ベッドの側に控えるフェリスに向き直り、トーマは覚悟を決める。
「なあフェリス、俺のことを信用してくれるか?」
「なによ突然。...勿論信用するわ。トーマがいなければアタシは死んでたかもしれないもの。」
フェリスの真っ直ぐな瞳を見て、トーマは決意する。
「ありがとう。まず前提としてだが、この世界には目には見えない存在っていうのはいるのか?」
「見えない存在...そうね、精霊種なんかは姿を隠す事が出来るわ。」
「なるほど、なら話は早い。俺の頭の中には、その精霊種のような存在がいるんだ。名前はARIAという。」
「え、どういうこと?トーマに精霊が憑依してるってこと?」
フェリスはトーマの言いたい事が分からず、困惑の表情を見せる。
「それに近いが少し違う。元々は俺が作り出したんだが、この世界に転移した時に俺の頭の中に住み着いたんだ。」
AIと精霊種が全くの別物であるとこは重々承知だが、トーマはフェリスの認識に合わせる事にした。
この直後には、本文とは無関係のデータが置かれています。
-- ==== Sys2Proof/Safety.lean ====
section
/-! DEFINITION. What counts as a safe run: the faulted block, the hazards the block does not enforce, and the
invariants of a block that was constructed (70_reset_and_hazards.md, 60_exceptions.md R157). -/

namespace Sys2Proof.Machine

/-- "A model should treat a halted block as *faulted*: never a final state of a successful run" (60_exceptions.md
R157). -/
def State.faulted (s : State) : Bool := s.halted

/-- 70_reset_and_hazards.md R186: the window's width and height are the frame's. -/
def windowMatchesFrame (s : State) : Bool :=
  match s.win with
  | some w => decide (windowWidth w = s.cfg.fbW ∧ windowHeight w = s.cfg.fbH)
  | none => false

/-- The weaker half of R186: the extents are equal, so frames do not drift. -/
def extentMatchesFrame (s : State) : Bool :=
  match s.win with
  | some w => decide (windowExtent w = fbSize s.cfg)
  | none => false

/-- 70_reset_and_hazards.md R187: pixel data would follow a memory-write. -/
def memoryWriteOpen (s : State) : Bool := s.ramwrOpen

/-- What the panel has been told since block reset or the last `hard_reset` that completed (70_reset_and_hazards.md
R191). An orientation is `none` where none was sent: "the panel keeps its reset default" (95_test_vectors.md P2). -/
structure PanelHistory where
  /-- The orientation in force. -/
  orientation : Option Orientation
  /-- The orientation under which the first window was received; `none` where there is no window yet. -/
  firstWindow : Option (Option Orientation)
  /-- The orientation under which the window in force was received; `none` where there is no window yet. -/
  lastWindow : Option (Option Orientation)
  deriving DecidableEq, Repr

/-- Nothing has been told. -/
def PanelHistory.start : PanelHistory := ⟨none, none, none⟩

/-- The history after an operation that returned `Ok`: "The panel interprets window coordinates under the orientation
byte in force when it receives them" (70_reset_and_hazards.md R185). -/
def PanelHistory.afterOk (h : PanelHistory) : Instr → PanelHistory
  | .hardReset => .start
  | .setOrientation mode => { h with orientation := some mode }
  | .setAddressWindow _ _ _ _ =>
    { h with firstWindow := some (h.firstWindow.getD h.orientation), lastWindow := some h.orientation }
  | .init => h
  | .eatFramebuffer _ => h
  | .setBacklight _ => h
  | .fbSetPixelXy _ _ _ _ => h
  | .fbSetPixelRaw _ _ _ => h
  | .fbClear _ _ => h
  | .sendCommand _ => h
  | .sendData _ _ => h
  | .wireSlpout => h
  | .wireColmod => h
  | .wireDispon => h
  | .wireMadctl => h
  | .wireCaset => h
  | .wireRaset => h
  | .wireRamwr => h

/-- The history of the operations of a run, each with its result; one that was refused, or that failed, tells nothing
(log 30). -/
def panelHistory (run : List (Instr × Result)) : PanelHistory :=
  run.foldl (fun h op => if op.2 = .ok then h.afterOk op.1 else h) .start

/-- 70_reset_and_hazards.md R185, to the letter: if a non-default orientation is required (`some mode`), it was in force
when the first window was received. Where none is required, or no window was received, the rule asks nothing. -/
def orientationFirst (required : Option Orientation) (run : List (Instr × Result)) : Bool :=
  match required, (panelHistory run).firstWindow with
  | some mode, some received => decide (received = some mode)
  | some _, none => true
  | none, _ => true

/-- What R185 is for: the window in force was received under the required orientation, whatever came before it
(log 30). -/
def windowUnderOrientation (required : Option Orientation) (run : List (Instr × Result)) : Bool :=
  match required, (panelHistory run).lastWindow with
  | some mode, some received => decide (received = some mode)
  | some _, none => true
  | none, _ => true

/-- 70_reset_and_hazards.md R183 (b): every pixel of framebuffer k has been written. -/
def frameWritten (s : State) (k : Nat) : Bool := (cellsOf s k).all Option.isSome

/-- Every premise a transfer of framebuffer k needs for its image to be the host's (70_reset_and_hazards.md R183,
R186, R187). -/
def frameMeaningful (s : State) (k : Nat) : Bool :=
  decide (s.ds = .ready) && windowMatchesFrame s && memoryWriteOpen s && frameWritten s k

/-- The pixel store is canonical and lists only cells that exist (10_state.md R36, 20_memory.md R50; log 14). -/
def storeInv (s : State) : Prop :=
  Memory.wf s.px ∧ ∀ c ∈ s.px, c.1 < s.cfg.nFb * fbSize s.cfg

/-- The shadow window is valid, a Ready block has one, and a memory-write is open only in Ready (10_state.md R21, R23,
R30). -/
def windowInv (s : State) : Prop :=
  (∀ w, s.win = some w → windowValid s.cfg w = true) ∧ (s.ds = .ready → s.win ≠ none) ∧
    (s.ramwrOpen = true → s.ds = .ready)

/-- The latches are what the trace says was driven last (10_state.md R25, R28). -/
def latchInv (s : State) : Prop := ∀ r, latchOf s r = latchAfter r s.trace

/-- A burst, whole or failed. -/
def burstOf : Event → Option (List Byte)
  | .tx bs => some bs
  | .txFail bs _ => some bs
  | .pin _ _ => none
  | .pinFail _ _ => none
  | .wait _ => none

/-- A burst may follow a drive of DC to level l: of at least one byte, and of exactly one at the command level
(40_protocol.md R107). -/
def burstFits (cfg : Cfg) (l : Level) (bs : List Byte) : Bool :=
  decide (1 ≤ bs.length ∧ (l = cfg.dcCmdLevel → bs.length = 1))

/-- 40_protocol.md R107 over a list of events, given the event before it: every burst comes directly after a drive of
DC that it fits, and a failed burst lost no byte it did not have. -/
def shapedFrom (cfg : Cfg) : Option Event → List Event → Bool
  | _, [] => true
  | before, e :: es =>
    (match burstOf e with
     | none => true
     | some bs =>
       match before with
       | some (.pin .dc l) => burstFits cfg l bs
       | _ => false) &&
    (match e with
     | .txFail bs k => decide (k ≤ bs.length)
     | _ => true) &&
    shapedFrom cfg (some e) es

/-- The trace has the shape of 40_protocol.md R107. -/
def traceInv (s : State) : Prop := shapedFrom s.cfg none s.trace = true

/-- The trace of a block that is not halted holds no failure (60_exceptions.md R154). -/
def failureFree (es : List Event) : Bool :=
  es.all fun e => match e with
    | .pinFail _ _ => false
    | .txFail _ _ => false
    | .pin _ _ => true
    | .wait _ => true
    | .tx _ => true

/-- No transport error without `halted` (10_state.md R26, 60_exceptions.md R154). -/
def haltInv (s : State) : Prop := s.halted = false → failureFree s.trace = true

/-- Every invariant of a constructed block together. -/
structure blockInv (s : State) : Prop where
  cfg : cfgWf s.cfg = true
  store : storeInv s
  window : windowInv s
  latch : latchInv s
  shape : traceInv s
  halt : haltInv s

end Sys2Proof.Machine
end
「トーマが作った...それって擬似生命体のようなもの?そういうのを作り出せる錬金術師がいるっていうのは聞いた事あるけど...」
「まぁ似たようなもんだ。ガトー達と戦った時、俺の身体能力が劇的に上がっただろ?あれはARIAが俺の脳のリミッターを解除して、人間の限界を越える力を出せるようにしてくれてたんだ。いきなり信じろっていうのも難しいかもしれないが...」
トーマは一気に説明する。
フェリスに自分自身を信じてもらう事を優先して、内容を理解してもらう事についてはどうでも良かった。
そんなトーマをまっすぐ見つめ、フェリスは応える。
「信じるわ。精霊種がどうとかって話は正直よく分かってないけど、トーマのことは信じる。つまり頭の中にもう1人の住人がいるって事よね?」
「まぁ簡単に言うとそうだな。これは他に誰も知らない事だから、秘密にしてもらえると助かる。」
「...分かったわ。」
フェリスは真剣ながらも、どこか嬉しそうな表情で頷く。
「そのARIAっていうのとは話せないの?」
「ARIA、どうなんだ?」
『現状では発声器官が無いため不可能です。ただこの世界の魔法を解析すれば、可能になるかも知れません。』
「なるほど...今の段階じゃ話すのは不可能らしいが、魔法的な技術を使えたら出来るかもってさ。でも俺の五感を共有してるから、彼女にフェリスの話はちゃんと聞こえてるぞ。」
「そっか。じゃあよろしくね、ARIA。」
(ちょっと待て、彼女って言ったけどARIAって女なのか?)
『プログラムである私に性別はありませんが、この音声パターンは女性と言っても良いかと思います。』
ARIAは自らを女性だと宣言した。
まるで、そうあって欲しいかのように。
ーーーーーーーーーー
達成感のような、虚しさのようなものを抱えて、フェリスは動かなくなったガトーを見下ろす。
ガトーは死の間際までせせら嗤っていた。
何が彼をそうさせたのか、ふと気になったが、今は意識を失ったトーマをなんとかしなければ。
トーマの状態を調べるが、そこまで血が流れているわけではないようで、今すぐ命に関わる状態ではない事に安堵する。
恐らく極度の疲労による気絶だろうと結論づける。
「戦えないって言ってたのに...十分強いじゃん。」
先程までの動きを見て、トーマの言動のチグハグさに疑問を抱くが、その答えは彼が回復してから聞く事にして、今は戦闘後の処理を優先させる。
爪をガントレットに収納し、ナイフでガトーの首を断つ。
(コイツにはみんな苦しめられたんだから、ちゃんと報告しないと...)
ガトーの着ていたダスターコートに首を包んで持ち、トーマを背負って野営地を後にする。
「...仲間って言っちゃった...」
フェリスは歩きながら、先程自分が発した言葉を思い出す。
「アタシのためにこんなにボロボロになって...」
しかしその表情は暗く、何か思いつめているようだ。
「最後まで逃げずにアタシを守ろうとしてた...」
久しく感じていなかった"信頼"という言葉が脳裏をよぎる。
「仲間に...なれたらなぁ...」
フェリスの声が震える。
「やっと信じられる人を見つけたのに...」
ーー涙がフェリスの頬を静かに伝う。